Die Erfindung sieht auch vor, die vordere Querstrebe des Grundkörpers bzw. eine parallel zu dieser verlaufende hintere Querstrebe des Grundkörpers an den vorderen und hinteren Beinen des Grundkörpers jeweils über L-förmige Rohrabschnitte zu tragen. Durch diese L-förmigen Rohrabschnitte lässt sich gleichzeitig zwischen Beinen und Querträgern eine Grundstruktur für Armlehnen ausbilden.

Weiterhin sieht die Erfindung vor, die rechten Beine und die zugehörigen L-förmigen Rohrabschnitte und/oder die linken Beine und die zugehörigen L-förmigen Rohrabschnitte und/oder den Rohrrahmen des Sitzelements und/oder den Rohrrahmen des Rückenelements jeweils mit einem elastischen Schlauch zu überspannen. Derartige Verbünde von einem geschlossenen Rohrrahmen mit einem diesen umspannenden Schlauch führen zu einer erhöhten Stabilität der Hauptbaugruppen – Grundkörper, Sitzelement und Rückenelement –, da Belastungen abgefedert werden und Schwingungen gedämpft werden.
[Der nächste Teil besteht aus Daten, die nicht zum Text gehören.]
-- ==== Sys2Proof/Machine/State.lean ====
section
/-! DEFINITION. The state of the block as plain data, the reasons a step can stop, and the state after reset. INVENTORY.md, State, names the rule and the reset value of each piece. -/
namespace Sys2Proof.Machine

/-- Reasons a step stops with a fault: stimuli for which the manual states no effect. Both are safe: the model stops where the manual says nothing. -/
inductive Fault
  /-- DFT_MODE while blk_rst_i is 0: not a supported operation (R428). Raised by execDftMode. Safe. -/
  | unsupportedDft
  /-- CLOCK_CHANGE outside Table 16.3, or a stop while clk_stop_ok_o is 0 (R429, R431). Raised by execClockChange. Safe. -/
  | clockContract
deriving DecidableEq, Repr

/-- Reasons a command has no meaning in the model. -/
inductive Refusal
  /-- The row has no meaning yet; raised by Dispatch only. Safe. -/
  | notModelled (mnemonic : String)
deriving DecidableEq, Repr

/-- The kind of an ECC error a stored word holds (R152, R85, R88). -/
inductive EccErr | single | double
deriving DecidableEq, Repr

/-! ### Engines -/

/-- Thread states of Table 3.4. -/
inductive TState | idle | running | blocked | stopping | stopped | halted | faulted
deriving DecidableEq, Repr

/-- TFAULT codes of Table 3.6. -/
inductive TFault
  | none | illegal | sliceRange | codeRange | codeWrite | eccData | eccCode | xbus | eccXch | pinOwner | loopDepth | chuteTarget
deriving DecidableEq, Repr

/-- A loop set: LST, LEN, LCN (Table 4.1). -/
structure LoopSet where
  lst : Word := 0
  len : Word := 0
  lcn : Word := 0
deriving DecidableEq, Repr

/-- A PMRD snapshot (R129). -/
structure Snapshot where
  pos : BitVec 48 := 0
  bt : W64 := 0
  rho : BitVec 48 := 0
  state : BitVec 3 := 0
  epoch : BitVec 8 := 0
  boundary : W64 := 0
deriving DecidableEq, Repr

/-- Flag values an instruction sets; none leaves a flag as it is. -/
structure FlagUpd where
  n : Option Bool := none
  z : Option Bool := none
  c : Option Bool := none
  v : Option Bool := none
deriving DecidableEq, Repr

/-- The result an exact long operation writes when it completes: an accumulator, or two registers (R72, R117, R119, R133). -/
inductive ExactRes
  | acc (i : Fin 2) (v : BitVec 40) (f : FlagUpd)
  | regs (r0 r1 : Fin 16) (v0 v1 : Word) (f : FlagUpd)
deriving DecidableEq, Repr

/-- The operation a thread waits on (Table 3.3). tag names its sorter request; issued counts rotations. -/
inductive Pend
  | none
  | exact (until' : Nat) (res : ExactRes)
  | xload (tag : Nat) (p : Fin 16) (pair : Bool)
  | xstore (tag : Nat)
  | acq (tag : Nat) (p : Fin 16)
  | rel (tag : Nat)
  | sende (e c : Nat) (w : Word) (issued : Nat)
  | sendeBuf (d l : Nat) (w : Word) (issued : Nat)
  | sendeLong (tag : Nat) (d l : Nat) (w : Word) (issued : Nat)
  | recv (p : Fin 16) (ch : ChuteRef) (deadline : Option Nat)
  | waitp (x : BitVec 48)
  | pedge (pin : Nat) (tau : W64) (level : Bool)
  | pser (pin : Nat) (w : Word)
  | pdes (p : Fin 16) (pin : Nat)
deriving DecidableEq, Repr

/-- One hardware thread: the registers of Table 4.1, its state, and its per-thread depot registers. -/
structure Thread where
  state : TState := .idle
  w : Vector Word 16 := Vector.replicate 16 0
  ac : Vector (BitVec 40) 2 := Vector.replicate 2 0
  ap : Vector Word 4 := Vector.replicate 4 0
  am : Vector Word 4 := Vector.replicate 4 0
  xb : Vector (BitVec 22) 2 := Vector.replicate 2 0
  lk : Word := 0
  sts : Word := 0
  loops : Vector LoopSet 3 := Vector.replicate 3 {}
  ldep : BitVec 2 := 0
  crcp : W32 := 0
  pm : Vector (BitVec 48) 2 := Vector.replicate 2 0
  staging : List Word := []
  pickup : List Word := []
  snap : Snapshot := {}
  pc : Word := 0
  /-- The address DEP_TSTAT.pc reports while the thread is RUNNING or BLOCKED (Table 3.11). -/
  lastPc : Word := 0
  tfault : TFault := .none
  pend : Pend := .none
  /-- The state a STOPPING thread ends in: STOPPED, or HALTED for a debug halt (R79). -/
  stopTo : TState := .stopped
  /-- A debug STEP is in force: the thread halts when its instruction completes (R421). -/
  stepping : Bool := false
  /-- The inherited priority of a boost in force (R91). -/
  boost : Option Nat := none
  prio : BitVec 4 := 0
  /-- DEP_SLICE[t]: en [15], slice_size [10:8], slice_base [4:0] (Table 3.12). -/
  slice : W32 := 0x8200
  /-- CHUTE_TMO[t] (Table 5.7). -/
  tmo : W32 := 0
deriving DecidableEq, Repr

/-- The reset value of thread t of a depot: DEP_SLICE[t] is 0x0000_8200 + 4 × (t mod 8) (Table 3.7). -/
def Thread.reset (t : Nat) : Thread := { slice := 0x8200 + BitVec.ofNat 32 (4 * (t % 8)) }

/-- An engine chute: whole waiting messages, oldest first, queued senders and queued receivers (R134 to R138). -/
structure Chute where
  msgs : List (List Word) := []
  senders : List Tid := []
  receivers : List Tid := []
  /-- Commits at the tail, by ECLK cycle and sender, that a receiver may not see yet; room of taken messages, by cycle and words, that may not be free yet; threads queued, by cycle (R134 to R139). -/
  fresh : List (Nat × Tid) := []
  freed : List (Nat × Nat) := []
  ties : List (Nat × Tid) := []
deriving DecidableEq, Repr

/-- A reservation of a long chute: sender, length, tag of its request, and its message once that has arrived (R140, R141). -/
structure Resv where
  tid : Tid
  len : Nat
  tag : Nat
  msg : List Word := []
deriving DecidableEq, Repr

/-- A long chute: waiting messages, granted reservations in grant order whose messages do not wait yet, queued reservations, queued receivers. eccLost marks messages that hold an uncorrectable word (R142). -/
structure LChute where
  msgs : List (Tid × List Word × Option Nat) := []
  granted : List Resv := []
  queue : List Resv := []
  receivers : List Tid := []
  ties : List (Nat × Tid) := []
deriving DecidableEq, Repr

/-- A committed long-chute message in the sender depot's outbound buffer, or a burst on its way (R140). -/
structure OutMsg where
  tid : Tid
  depot : Nat
  lc : Nat
  tag : Nat
  words : List Word
deriving DecidableEq, Repr

/-- A CHUTE_DL record: cause, sender, target word, message (R146, R147). -/
structure DlRec where
  cause : Nat
  tid : Tid
  target : Word
  words : List Word
deriving DecidableEq, Repr

/-- Depot states of DEP_STAT.state (Table 3.7). -/
inductive DState | off | run | draining | clearing
deriving DecidableEq, Repr

/-- Phases of a depot transfer (Table 13.10). -/
inductive XPhase | idle | code | wait | freeze | done | timeout | aborted
deriving DecidableEq, Repr

/-- The depot transfer registers of a depot (Tables 13.10, 13.11). -/
structure Xfer where
  spare : Nat := 0
  guard : Nat := 0x60
  per : W32 := 0x30D40
  bnd : W64 := 0
  tmo : Nat := 0x2328
  phase : XPhase := .idle
  rots : Nat := 0
  t : W64 := 0
  /-- BT at which WAIT began, for DEP_XFER_TMO. -/
  waitFrom : Nat := 0
  /-- Rotation at which FREEZE began. -/
  frzRot : Nat := 0
  /-- dep_rst_i that asserted during the freeze and acts after it (R435). -/
  rstHeld : Bool := false
deriving DecidableEq, Repr

/-- One depot: its engines' memories, threads, chutes and registers. -/
structure Depot where
  state : DState := .off
  en : Bool := false
  threads : SMap Thread := []
  /-- Engine data memory, byte address 2 × (8192 × engine + word). -/
  edm : Mem := []
  edmErr : SMap (Option EccErr) := []
  /-- Code store, byte address 4 × instruction address. -/
  code : Mem := []
  codeErr : SMap (Option EccErr) := []
  stallLim : BitVec 24 := 0x1000
  drainTmo : BitVec 16 := 0x64
  /-- DEP_FSTAT bits 6 to 1; bit 0 (tfault) is computed (Table 3.8). -/
  fstat : BitVec 7 := 0
  fen : BitVec 7 := 0x53
  drainCnt : W32 := 0
  eccCode : BitVec 16 := 0
  eccData : BitVec 16 := 0
  xselLo : W32 := 0
  xselHi : W32 := 0
  ldAddr : Word := 0
  chx : SMap Word := []
  chutes : SMap Chute := []
  lchutes : SMap LChute := []
  outbuf : List OutMsg := []
  torn : W32 := 0
  dlLost : W32 := 0
  dl : List DlRec := []
  lxdom : BitVec 256 := 0
  redir : W32 := 0
  xfer : Xfer := {}
  /-- Rotation in which the stall condition began to hold; none while it fails (R94). -/
  stallFrom : Option Nat := none
  wideFrom : Option Nat := none
  stallFired : Bool := false
  /-- BT at which the drain in progress began (R97). -/
  drainFrom : Nat := 0
  /-- A write of en held until DRAINING or CLEARING ends (R98). -/
  enHeld : Option Bool := none
  frozen : BitVec 8 := 0
  twinValid : Bool := false
  twinGroup : BitVec 5 := 0
  twinPair : BitVec 3 := 0
  twinT : W64 := 0
  /-- dep_rst_i (R434). -/
  rst : Bool := false
  powered : Bool := true
deriving DecidableEq, Repr

/-! ### Exchange memory, seals, sorter -/

/-- What a sorter request does at its target. -/
inductive SOp
  | load (a n : Nat) (got : List Word)
  | store (a : Nat) (ws : List Word)
  | acq (a : Nat) (try' : Bool)
  | rel (a : Nat)
  | resv (d l len : Nat)
  | burst (m : OutMsg)
  /-- The next write of pin ring k (R219). -/
  | ring (k : Nat)
deriving DecidableEq, Repr

/-- A request at the sorter: requester code, target (0 to 63 banks, 64 + d long-chute stores), beats, wait count, overdue lane (R169 to R177). -/
structure SReq where
  code : Nat
  target : Nat
  beats : Nat
  tag : Nat
  tid : Tid
  op : SOp
  wait : Nat := 0
  overdue : Bool := false
  /-- Its number among the accesses that have passed to a depot (R173). -/
  no : Nat := 0
deriving DecidableEq, Repr

/-- A response on its way to a thread. -/
inductive XRes
  | data (ws : List Word)
  | done
  | fault (f : TFault)
  | seal (w : Word) (granted : Bool)
  | relAck (ok : Bool)
  | grant
  | dead (cause : Nat)
deriving DecidableEq, Repr

/-- A response with the thread and request it belongs to. -/
structure Resp where
  tid : Tid
  tag : Nat
  res : XRes
deriving DecidableEq, Repr

/-- A burst in progress at a target, delivered when its last beat has passed (R174, R181). -/
structure Burst where
  code : Nat
  target : Nat
  beats : Nat
  msg : OutMsg
  no : Nat := 0
deriving DecidableEq, Repr

/-- The sorter: registers of Table 6.5, requests in entry order, bursts, masks, house operations. -/
structure Sorter where
  bmax : BitVec 2 := 0
  evt : BitVec 3 := 0
  evtEn : BitVec 3 := 7
  starveTh : BitVec 16 := 0x100
  starveWin : BitVec 16 := 0x3E8
  cutCnt : W32 := 0
  starve : BitVec 44 := 0
  /-- Codes at inputs 0 to 43; an unlisted input holds its own number. -/
  shadow : SMap Nat := []
  live : SMap Nat := []
  wlim : SMap (BitVec 8) := []
  fwin : SMap W32 := []
  win : SMap Nat := []
  /-- Microsecond tick (BT ÷ 9600) at which the window counters last restarted (R178). -/
  winTick : Nat := 0
  reqs : List SReq := []
  /-- Long-chute reservations the sorter has passed on and the target depot has not yet judged (R140). -/
  arr : List SReq := []
  bursts : List Burst := []
  /-- Accesses that have passed to depots (R173). -/
  passNo : Nat := 0
  /-- Per target: requests that were in the overdue lane at the last overdue grant of an input, which block its next entry (R177). -/
  blockers : List (Nat × Nat × List Nat) := []
  /-- House operations waiting: target and pair-word, with the FCLK cycle of entry (R180). -/
  house : List (Nat × Nat × Nat × BitVec 13) := []
  /-- Per target: the FCLK cycle of its last inserted house cycle, plus 1 (R180). -/
  houseAt : SMap Nat := []
  resps : List Resp := []
  nextTag : Nat := 0
deriving DecidableEq, Repr

/-- Exchange memory with its ECC state and scrub registers (Table 5.6). -/
structure Xch where
  mem : Mem := []
  err : SMap (Option EccErr) := []
  scrubEn : Bool := true
  scrubPeriod : BitVec 8 := 0x3C
  scrubPos : Nat := 0
  /-- Time of the slot of scrubPos, in BT × the pair-words of the build (R153). -/
  scrubDue : Nat := 0
  ceCnt : W32 := 0
  dbeCnt : W32 := 0
  dbeValid : Bool := false
  dbeAddr : BitVec 21 := 0
  dbeSrc : BitVec 16 := 0
  parValid : Bool := false
  parAddr : BitVec 13 := 0
  lb : Mem := []
  /-- Letterbox bytes with bad parity. -/
  lbErr : SMap Bool := []
  /-- The latest letterbox write of the host port: HCLK and PCLK cycle, first byte, bytes (R154). -/
  lbHost : Option (Nat × Nat × Nat × Nat) := none
deriving DecidableEq, Repr

/-- A held seal: owner identity, the ORPHAN bit it was granted with, and the microsecond tick at which its lease counter reaches 0 (R156 to R162). -/
structure Seal where
  owner : BitVec 13
  orphan : Bool
  expiry : Option Nat
deriving DecidableEq, Repr

/-- A pending wait of an agent; tag answers a thread's ACQ (R161). -/
structure SealWait where
  agent : BitVec 13
  addr : Nat
  tag : Nat
deriving DecidableEq, Repr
Ergänzend sieht die Erfindung vor, den elastischen Schlauch durch einen schlauchförmigen Bezugsstoff zu überziehen. Hierdurch kann eine optimale Materialwahl bezüglich der für die Stabilität erforderlichen Materialkennwerte des elastischen Schlauchs und bezüglich der für den Sitzkomfort erforderlichen Haptik des Bezugsstoffs erfolgen, ohne dass Kompromisse eingegangen werden müssen.

Weiterhin ist es vorgesehen, den Bezugsstoff mit wenigstens einer Tasche zu versehen und hierdurch eine Möglichkeit für eine sichere und gebrauchsnahe Aufbewahrung von zum Beispiel Lesebrille und/oder Zeitung und/oder Buch zu schaffen.
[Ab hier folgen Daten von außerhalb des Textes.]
/-- The word of an engine instruction (Tables 4.3 to 4.17); none for a command that is no engine instruction. -/
def encodeEng : Instr → Option W32
  | .add _ d a b => some (formA 0 (regBits d) (regBits a) (regBits b) 0 0)
  | .adc _ d a b => some (formA 0 (regBits d) (regBits a) (regBits b) 0 1)
  | .sub _ d a b => some (formA 0 (regBits d) (regBits a) (regBits b) 0 2)
  | .sbb _ d a b => some (formA 0 (regBits d) (regBits a) (regBits b) 0 3)
  | .cmp _ a b => some (formA 0 0 (regBits a) (regBits b) 0 4)
  | .neg _ d a => some (formA 0 (regBits d) (regBits a) 0 0 5)
  | .abs _ d a => some (formA 0 (regBits d) (regBits a) 0 0 6)
  | .min _ d a b => some (formA 0 (regBits d) (regBits a) (regBits b) 0 7)
  | .max _ d a b => some (formA 0 (regBits d) (regBits a) (regBits b) 0 8)
  | .and _ d a b => some (formA 0 (regBits d) (regBits a) (regBits b) 0 9)
  | .or _ d a b => some (formA 0 (regBits d) (regBits a) (regBits b) 0 10)
  | .xor _ d a b => some (formA 0 (regBits d) (regBits a) (regBits b) 0 11)
  | .andn _ d a b => some (formA 0 (regBits d) (regBits a) (regBits b) 0 12)
  | .not _ d a => some (formA 0 (regBits d) (regBits a) 0 0 13)
  | .tst _ a b => some (formA 0 0 (regBits a) (regBits b) 0 14)
  | .mov _ d a => some (formA 0 (regBits d) (regBits a) 0 0 15)
  | .shl _ d a b => some (formA 0 (regBits d) (regBits a) (regBits b) 0 16)
  | .shr _ d a b => some (formA 0 (regBits d) (regBits a) (regBits b) 0 17)
  | .sar _ d a b => some (formA 0 (regBits d) (regBits a) (regBits b) 0 18)
  | .rol _ d a b => some (formA 0 (regBits d) (regBits a) (regBits b) 0 19)
  | .par _ d a => some (formA 0 (regBits d) (regBits a) 0 0 20)
  | .brev _ d a n => some (formA 0 (regBits d) (regBits a) 0 (0#4 ++ regBits n) 21)
  | .clz _ d a => some (formA 0 (regBits d) (regBits a) 0 0 22)
  | .swapb _ d a => some (formA 0 (regBits d) (regBits a) 0 0 23)
  | .addi _ d a imm => some (formB 1 (regBits d) (regBits a) 0 imm)
  | .cmpi _ a imm => some (formB 2 0 (regBits a) 0 imm)
  | .andi _ d a imm => some (formB 3 (regBits d) (regBits a) 0 imm)
  | .ori _ d a imm => some (formB 4 (regBits d) (regBits a) 0 imm)
  | .xori _ d a imm => some (formB 5 (regBits d) (regBits a) 0 imm)
  | .movi _ d imm => some (formB 6 (regBits d) 0 0 imm)
  | .tsti _ a imm => some (formB 7 0 (regBits a) 0 imm)
  | .shli _ d a n => some (formB 8 (regBits d) (regBits a) 0 (0#12 ++ regBits n))
  | .shri _ d a n => some (formB 8 (regBits d) (regBits a) 1 (0#12 ++ regBits n))
  | .sari _ d a n => some (formB 8 (regBits d) (regBits a) 2 (0#12 ++ regBits n))
  | .bset _ d a n => some (formB 9 (regBits d) (regBits a) 0 (0#12 ++ regBits n))
  | .bclr _ d a n => some (formB 9 (regBits d) (regBits a) 1 (0#12 ++ regBits n))
  | .btst _ a n => some (formB 9 0 (regBits a) 2 (0#12 ++ regBits n))
  | .ld _ r b sp off => some (formB 16 (regBits r) (regBits b) (bit2 sp) off)
  | .st _ r b sp off => some (formB 17 (regBits r) (regBits b) (bit2 sp) off)
  | .ldd _ r b sp off => some (formB 18 (regBits r) (regBits b) (bit2 sp) off)
  | .std _ r b sp off => some (formB 19 (regBits r) (regBits b) (bit2 sp) off)
  | .ldp _ r n sp off => some (formB 20 (regBits r) (0#2 ++ bit2 n) (bit2 sp) off)
  | .stp _ r n sp off => some (formB 21 (regBits r) (0#2 ++ bit2 n) (bit2 sp) off)
  | .push _ r => some (formB 0x16 (regBits r) 0 0 0)
  | .pop _ r => some (formB 0x17 (regBits r) 0 0 0)
  | .mul _ c a b => some (formD (bit1 c) (regBits a) (mulBits b).1 (mulBits b).2 0 0)
  | .mac _ c a b => some (formD (bit1 c) (regBits a) (mulBits b).1 (mulBits b).2 1 0)
  | .msu _ c a b => some (formD (bit1 c) (regBits a) (mulBits b).1 (mulBits b).2 2 0)
  | .mulu _ c a b => some (formD (bit1 c) (regBits a) (mulBits b).1 (mulBits b).2 3 0)
  | .macd _ c a b => some (formD (bit1 c) (regBits a) (mulBits b).1 (mulBits b).2 4 0)
  | .msud _ c a b => some (formD (bit1 c) (regBits a) (mulBits b).1 (mulBits b).2 5 0)
  | .clra _ c => some (formD (bit1 c) 0 0 0 6 0)
  | .lda _ c a => some (formD (bit1 c) (regBits a) 0 0 7 0)
  | .sta _ c a p => some (formD (bit1 c) (regBits a) 0 0 8 (0#11 ++ boolBit p))
  | .sha _ c n => some (formD (bit1 c) 0 0 0 9 (0#6 ++ n))
  | .adda _ c => some (formD (bit1 c) 0 0 0 10 0)
  | .suba _ c => some (formD (bit1 c) 0 0 0 11 0)
  | .nega _ c => some (formD (bit1 c) 0 0 0 12 0)
  | .absa _ c => some (formD (bit1 c) 0 0 0 13 0)
  | .div _ d a b => some (formA 0x19 (regBits d) (regBits a) (regBits b) 0 0)
  | .divl _ d a b => some (formA 0x19 (regBits d) (regBits a) (regBits b) 0 1)
  | .mvs _ n a => some (formB 0x1A 0 (regBits a) 0 (0#10 ++ n))
  | .mvf _ d n => some (formB 0x1B (regBits d) 0 0 (0#10 ++ n))
  | .setpm _ n p => some (formB 0x1C (regBits p) 0 (0#1 ++ bit1 n) 0)
  | .getpm _ n p => some (formB 0x1C (regBits p) 0 (0#1 ++ bit1 n) 0x1000)
  | .pmrd _ p ref sel => some (formB 0x1C (regBits p) 0 0 (2#4 ++ 0#1 ++ bits3 ref ++ 0#4 ++ regBits sel))
  | .addpm _ n cyc imm => some (formB 0x1D 0 0 (boolBit cyc ++ bit1 n) imm)
  | .b _ cc lx tg => some (formE 0x20 (regBits cc) (boolBit lx ++ 0#5) tg)
  | .call _ tg => some (formE 0x21 0 0 tg)
  | .jmpr _ a lx => some (formA 0x22 0 (regBits a) 0 (boolBit lx ++ 0#7) 0)
  | .callr _ a => some (formA 0x22 0 (regBits a) 0 0 1)
  | .ret _ lx => some (formA 0x22 0 0 0 (boolBit lx ++ 0#7) 2)
  | .loop _ n e => some (0x23#6 ++ n ++ e)
  | .loopr _ c e => some (formE 0x24 (regBits c) 0 e)
  | .nop _ => some (formA 0x25 0 0 0 0 0)
  | .brk _ => some (formA 0x25 0 0 0 0 1)
  | .sel _ cc d a b => some (formA 0x26 (regBits d) (regBits a) (regBits b) (0#4 ++ regBits cc) 0)
  | .xld _ p x => some (encX 0x30 (regBits p) x)
  | .xst _ p x => some (encX 0x31 (regBits p) x)
  | .xldd _ p x => some (encX 0x32 (regBits p) x)
  | .xstd _ p x => some (encX 0x33 (regBits p) x)
  | .acq _ p x => some (encX 0x34 (regBits p) x)
  | .rel _ x => some (encX 0x35 0 x)
  | .send _ p => some (formB 0x36 (regBits p) 0 0 0)
  | .sende _ (.imm k) p => some (formB 0x37 (regBits p) 0 0 k)
  | .sende _ (.reg q) p => some (formB 0x37 (regBits p) (regBits q) 1 0)
  | .recv _ p long ch timed => some (formB 0x38 (regBits p) 0 (boolBit timed ++ 0#1) (boolBit long ++ 0#7 ++ ch))
  | .take _ p (.imm i) => some (formB 0x39 (regBits p) 0 0 (0#12 ++ regBits i))
  | .take _ p (.reg q) => some (formB 0x39 (regBits p) (regBits q) 1 0)
  | .waitp _ n => some (formB 0x3A 0 0 (0#1 ++ bit1 n) 0)
  | .pedge _ p (.pm n none) v => some (formB 0x3B (regBits p) 0 (0#1 ++ bit1 n) (boolBit v ++ 0#15))
  | .pedge _ p (.pm n (some q)) v => some (formB 0x3B (regBits p) (regBits q) (0#1 ++ bit1 n) (boolBit v ++ 1#1 ++ 0#14))
  | .pedge _ p (.bt q) v => some (formB 0x3B (regBits p) (regBits q) 2 (boolBit v ++ 0#15))
  | .pflush _ p => some (formB 0x3C (regBits p) 0 0 0)
  | .pser _ p q => some (formB 0x3C (regBits p) (regBits q) 0 0x1000)
  | .pdes _ p q => some (formB 0x3C (regBits p) (regBits q) 0 0x2000)
  | .prd _ p q => some (formB 0x3C (regBits p) (regBits q) 0 0x3000)
  | .pwr _ p q => some (formB 0x3C (regBits p) (regBits q) 0 0x4000)
  | .crcs _ p q byte => some (formB 0x3D (regBits p) (regBits q) 0 (0#15 ++ boolBit byte))
  | .crcw _ p q => some (formB 0x3D (regBits p) (regBits q) 0 0x1000)
  | _ => none

/-- The thread an engine instruction names. -/
def engTid : Instr → Tid
  | .add t _ _ _ => t
  | .adc t _ _ _ => t
  | .sub t _ _ _ => t
  | .sbb t _ _ _ => t
  | .cmp t _ _ => t
  | .neg t _ _ => t
  | .abs t _ _ => t
  | .min t _ _ _ => t
  | .max t _ _ _ => t
  | .and t _ _ _ => t
  | .or t _ _ _ => t
  | .xor t _ _ _ => t
  | .andn t _ _ _ => t
  | .not t _ _ => t
  | .tst t _ _ => t
  | .mov t _ _ => t
  | .shl t _ _ _ => t
  | .shr t _ _ _ => t
  | .sar t _ _ _ => t
  | .rol t _ _ _ => t
  | .par t _ _ => t
  | .brev t _ _ _ => t
  | .clz t _ _ => t
  | .swapb t _ _ => t
  | .addi t _ _ _ => t
  | .cmpi t _ _ => t
  | .andi t _ _ _ => t
  | .ori t _ _ _ => t
  | .xori t _ _ _ => t
  | .movi t _ _ => t
  | .tsti t _ _ => t
  | .shli t _ _ _ => t
  | .shri t _ _ _ => t
  | .sari t _ _ _ => t
  | .bset t _ _ _ => t
  | .bclr t _ _ _ => t
  | .btst t _ _ => t
  | .sel t _ _ _ _ => t
  | .ld t _ _ _ _ => t
  | .st t _ _ _ _ => t
  | .ldd t _ _ _ _ => t
  | .std t _ _ _ _ => t
  | .ldp t _ _ _ _ => t
  | .stp t _ _ _ _ => t
  | .push t _ => t
  | .pop t _ => t
  | .mul t _ _ _ => t
  | .mac t _ _ _ => t
  | .msu t _ _ _ => t
  | .mulu t _ _ _ => t
  | .macd t _ _ _ => t
  | .msud t _ _ _ => t
  | .clra t _ => t
  | .lda t _ _ => t
  | .sta t _ _ _ => t
  | .sha t _ _ => t
  | .adda t _ => t
  | .suba t _ => t
  | .nega t _ => t
  | .absa t _ => t
  | .div t _ _ _ => t
  | .divl t _ _ _ => t
  | .mvs t _ _ => t
  | .mvf t _ _ => t
  | .b t _ _ _ => t
  | .call t _ => t
  | .jmpr t _ _ => t
  | .callr t _ => t
  | .ret t _ => t
  | .loop t _ _ => t
  | .loopr t _ _ => t
  | .nop t => t
  | .brk t => t
  | .xld t _ _ => t
  | .xst t _ _ => t
  | .xldd t _ _ => t
  | .xstd t _ _ => t
  | .acq t _ _ => t
  | .rel t _ => t
  | .send t _ => t
  | .sende t _ _ => t
  | .recv t _ _ _ _ => t
  | .take t _ _ => t
  | .setpm t _ _ => t
  | .getpm t _ _ => t
  | .pmrd t _ _ _ => t
  | .addpm t _ _ _ => t
  | .waitp t _ => t
  | .pedge t _ _ _ => t
  | .pflush t _ => t
  | .pser t _ _ => t
  | .pdes t _ _ => t
  | .prd t _ _ => t
  | .pwr t _ _ => t
  | .crcs t _ _ _ => t
  | .crcw t _ _ => t
  | _ => 0

end Sys2Proof
end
Schließlich sieht die Erfindung vor, die Tasche mit einem Verschluss zu versehen. Hierdurch kann ein Tascheninhalt, wie beispielsweise eine Gebrauchsanleitung oder eine Garantierkarte, auch für einen Transport sicher und unverlierbar verstaut werden.

Im Sinne der Erfindung ist unter einem geschlossenen Rohrrahmen ein Rohrkonstruktion aus einem oder mehreren gebogenen Rohren und/oder gebogenen Stäben beliebigen Querschnitts zu verstehen, bei welcher kein freies Ende eines Rohres oder eines Stabes sichtbar ist.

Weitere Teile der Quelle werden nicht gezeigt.